La substancia harinosa que envolvía a la enana gully empezó a refulgir con una luz amarilla. Tas contempló sin resuello cómo los resplandores ganaban intensidad y se tornaban anaranjados, verde mar, azules y…
—¡Bupu! —susurró el kender. Su compañera había desaparecido.
«¡Y yo seré el próximo!», comprendió aterrorizado. En efecto, el renqueante individuo echó a andar hacia el lecho donde Tas, en una estratagema digna de su astucia, había confeccionado una tosca réplica de sí mismo para que Caramon no se preocupara en el caso de despertar.
—Tasslehoff Burrfoot —lo llamó con quedo acento el mago de Túnica Roja. Éste se hallaba ahora en un rincón de la alcoba y el kender había dejado de divisarle.
El hombrecillo estaba paralizado, aguardando que el sabio descubriera el engaño. No le asustaba la idea de ser atrapado, no sería la primera vez que escapara de un atolladero gracias a su locuacidad, pero le causaba un espanto indecible que lo mandaran a su recóndito país. Por mucho que se lo propusieran, no catapultarían a Caramon al pasado sin él.
«¡Mi amigo me necesita! —se revolvió en una muda agonía—. Ellos no saben que atraviesa momentos difíciles, no se han preguntado qué ocurriría si yo no estuviera a su lado para arrancarle de las tabernas».
—Tasslehoff —persistió el hechicero al no recibir respuesta. Debía hallarse junto a la cama.

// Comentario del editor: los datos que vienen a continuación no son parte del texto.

/-- The i-th owed token leaves. -/
def State.leave (s : State) (e sl i : Nat) : State :=
  let v := s.slot e sl
  match v.pend[i]? with
  | none => s
  | some p =>
    let s := s.setSlot e sl { v with pend := v.pend.eraseIdx i }
    let s := if p.birth then s.bear v.region (tagOf p.tok) else s
    s.output e sl p.out1 p.tok

/-- Let the first owed token leave, where one may. -/
def State.leaveFirst (s : State) (e sl : Nat) : State :=
  match s.nextOwed e sl with
  | some i => s.leave e sl i
  | none => s

/-! ## A firing -/

/-- The results of a firing leave at once; where both outputs name one destination, its link moves one token a cycle and the
later result follows (09 R151). -/
def State.outputs (s : State) (e sl : Nat) : List (Bool × Token) → State
  | [] => s
  | [p] => s.output e sl p.1 p.2
  | p :: l =>
    let c := (s.slot e sl).cfg
    let s := s.output e sl p.1 p.2
    if c.out0 &&& c.out1 = 0 then l.foldl (fun s p => s.output e sl p.1 p.2) s else s.owe e sl l

/-- A firing consumes its set and sends its results. -/
def State.fireOut (s : State) (e sl : Nat) (ent : Entry) (l : List (Bool × Token)) : State :=
  (s.consume e sl ent.key).outputs e sl l

/-- A firing that ends in a fault keeping a hold (09 R168). -/
def State.fireFault (s : State) (e sl : Nat) (ent : Entry) (code : Nat) (addr : W64) (lvl : Nat) : State :=
  let ops := (s.slot e sl).operands ent
  (s.consume e sl ent.key).elemFault e sl code ops true addr lvl 0

/-- One firing with one result on out0: a bubble for a bubble operand, "operand format" for a wrong format, else `f` of the
operands gives the value and format (09 R155, R176). -/
def State.fireValue (s : State) (e sl : Nat) (ent : Entry) (f : ElemSlot → List Token → Nat × Nat) : State :=
  let v := s.slot e sl
  let ops := v.operands ent
  if v.anyBubble ops then
    let r := s.freshBubble (v.result ops v.cfg.fmt.toNat 0)
    r.1.fireOut e sl ent [(false, r.2)]
  else if v.formatBad ops then s.fireFault e sl ent 0x50 0 0
  else
    let r := f v ops
    s.fireOut e sl ent [(false, v.result ops r.2 r.1)]

/-- The turn of an element's slot: each queue's head enters the store; then a token it owes leaves, or a ready set fires (09
R152, R154). `extra` is what the operation may do besides, before a set fires. An element acts on the configuration it holds. -/
def elemTurn (op : BitVec 8) (o : ElemCfg) (s : State) (extra : State → Nat → Nat → Option State)
    (fire : State → Nat → Nat → Entry → State) : Out :=
  let e := s.curElem.toNat
  let sl := s.curSlot.toNat
  .next (if (s.slot e sl).op == op && (s.slot e sl).cfg == o then
    let s := s.acceptAll e
    match s.nextOwed e sl with
    | some i => s.leave e sl i
    | none =>
      match (if (s.elem e).counting then none else extra s e sl) with
      | some t => t
      | none =>
        match s.turnSlot e == some sl, s.fireable e sl with
        | true, some ent => fire (s.setElem e { s.elem e with last := sl }) e sl ent
        | _, _ => s
  else s)

def noExtra (_ : State) (_ _ : Nat) : Option State := none

/-! ## Converter counts (03 R45, R46) -/

/-- Count the lanes of a result of a colour. -/
def ElemSlot.countLanes (v : ElemSlot) (c : BitVec 8) (kinds : List (Option Nat)) : ElemSlot :=
  { v with counts := kinds.foldl (fun m k =>
      match k with
      | none => m
      | some k => Sp.set 0 m (c.toNat * 4 + k) (w32 (satAdd 32 (Sp.get 0 m (c.toNat * 4 + k)).toNat 1))) v.counts }

/-- Lanes of a result that are infinite or NaN. -/
def nonFinite (fmt : Nat) (raws : List Nat) : Nat :=
  ((List.range raws.length).filter fun i =>
    isFloatFmt fmt && !Fp.isFin (Fp.unpack (Fp.ofTy (laneTy fmt)) ((raws[i]?).getD 0))).foldl (fun a i => a + 2 ^ i) 0

/-- A converter's result: its lanes are counted unless it is poisoned, and with fin = 1 a lane that is not finite poisons it
and is recorded (03 R46). `raws` are the lanes that were filled. -/
def State.convResult (s : State) (e sl : Nat) (ops : List Token) (t : Token) (raws : List Nat) (kinds : List (Option Nat)) :
    State × Token :=
  let v := s.slot e sl
  if t.poison then (s, t) else
  let s := s.setSlot e sl (v.countLanes t.colour kinds)
  let bad := nonFinite t.fmt.toNat raws
  if v.cfg.fin && bad != 0 then (s.elemFault e sl 0x55 ops false 0 0 bad, { t with poison := true }) else (s, t)

/-- A firing of a converter with one result of the element's format: `f` of the operands' lane i gives the lane and its
kind. -/
def State.fireConv (s : State) (e sl : Nat) (ent : Entry) (f : ElemSlot → List Nat → Nat × Option Nat) : State :=
  let v := s.slot e sl
  let ops := v.operands ent
  let fmt := v.cfg.fmt.toNat
  if v.anyBubble ops then
    let r := s.freshBubble (v.result ops fmt 0)
    r.1.fireOut e sl ent [(false, r.2)]
  else if v.formatBad ops then s.fireFault e sl ent 0x50 0 0
  else
    let res := (List.range (lanes fmt)).map fun i => f v (ops.map fun t => laneOf fmt i t.value.toNat)
    let t := v.result ops fmt (joinLanes fmt (res.map (·.1)))
    let r := s.convResult e sl ops t (res.map (·.1)) (res.map (·.2))
    r.1.fireOut e sl ent [(false, r.2)]

/-- One lane of a floating-point converter: the exact result rounded once with the element's rm (03 R42), and its kind. -/
def fpLane (v : ElemSlot) (xs : List Nat) (f : List Fp.Val → Fp.Val × Bool) : Nat × Option Nat :=
  let F := Fp.ofTy (laneTy v.cfg.fmt.toNat)
  let ops := xs.map (Fp.unpack F)
  let r := f ops
  let q := Fp.roundTo F v.cfg.rm.toNat false r.1 r.2
  (q.raw, Fp.kind F false ops q)

def val (l : List Fp.Val) (i : Nat) : Fp.Val := (l[i]?).getD .nan

end Sys2Proof.Machine
end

Hundió el kender la mano en uno de sus saquillos y, sacando un puñado de quincalla, esperó contra toda esperanza encontrar algo útil. Abrió la palma, la alzó hacia la llama de su vela y columbró bajo su tenue luz un anillo, un grano de uva y una pelota de cera. Era obvio que estos últimos objetos no le interesaban, de modo que se desprendió de ellos.
—¡Caramon! —oyó que el mago interpelaba al guerrero con tono severo. El hombretón rezongó y gimió, no era difícil adivinar que su oponente lo estaba zarandeando—. Caramon, despierta. ¿Dónde está el kender?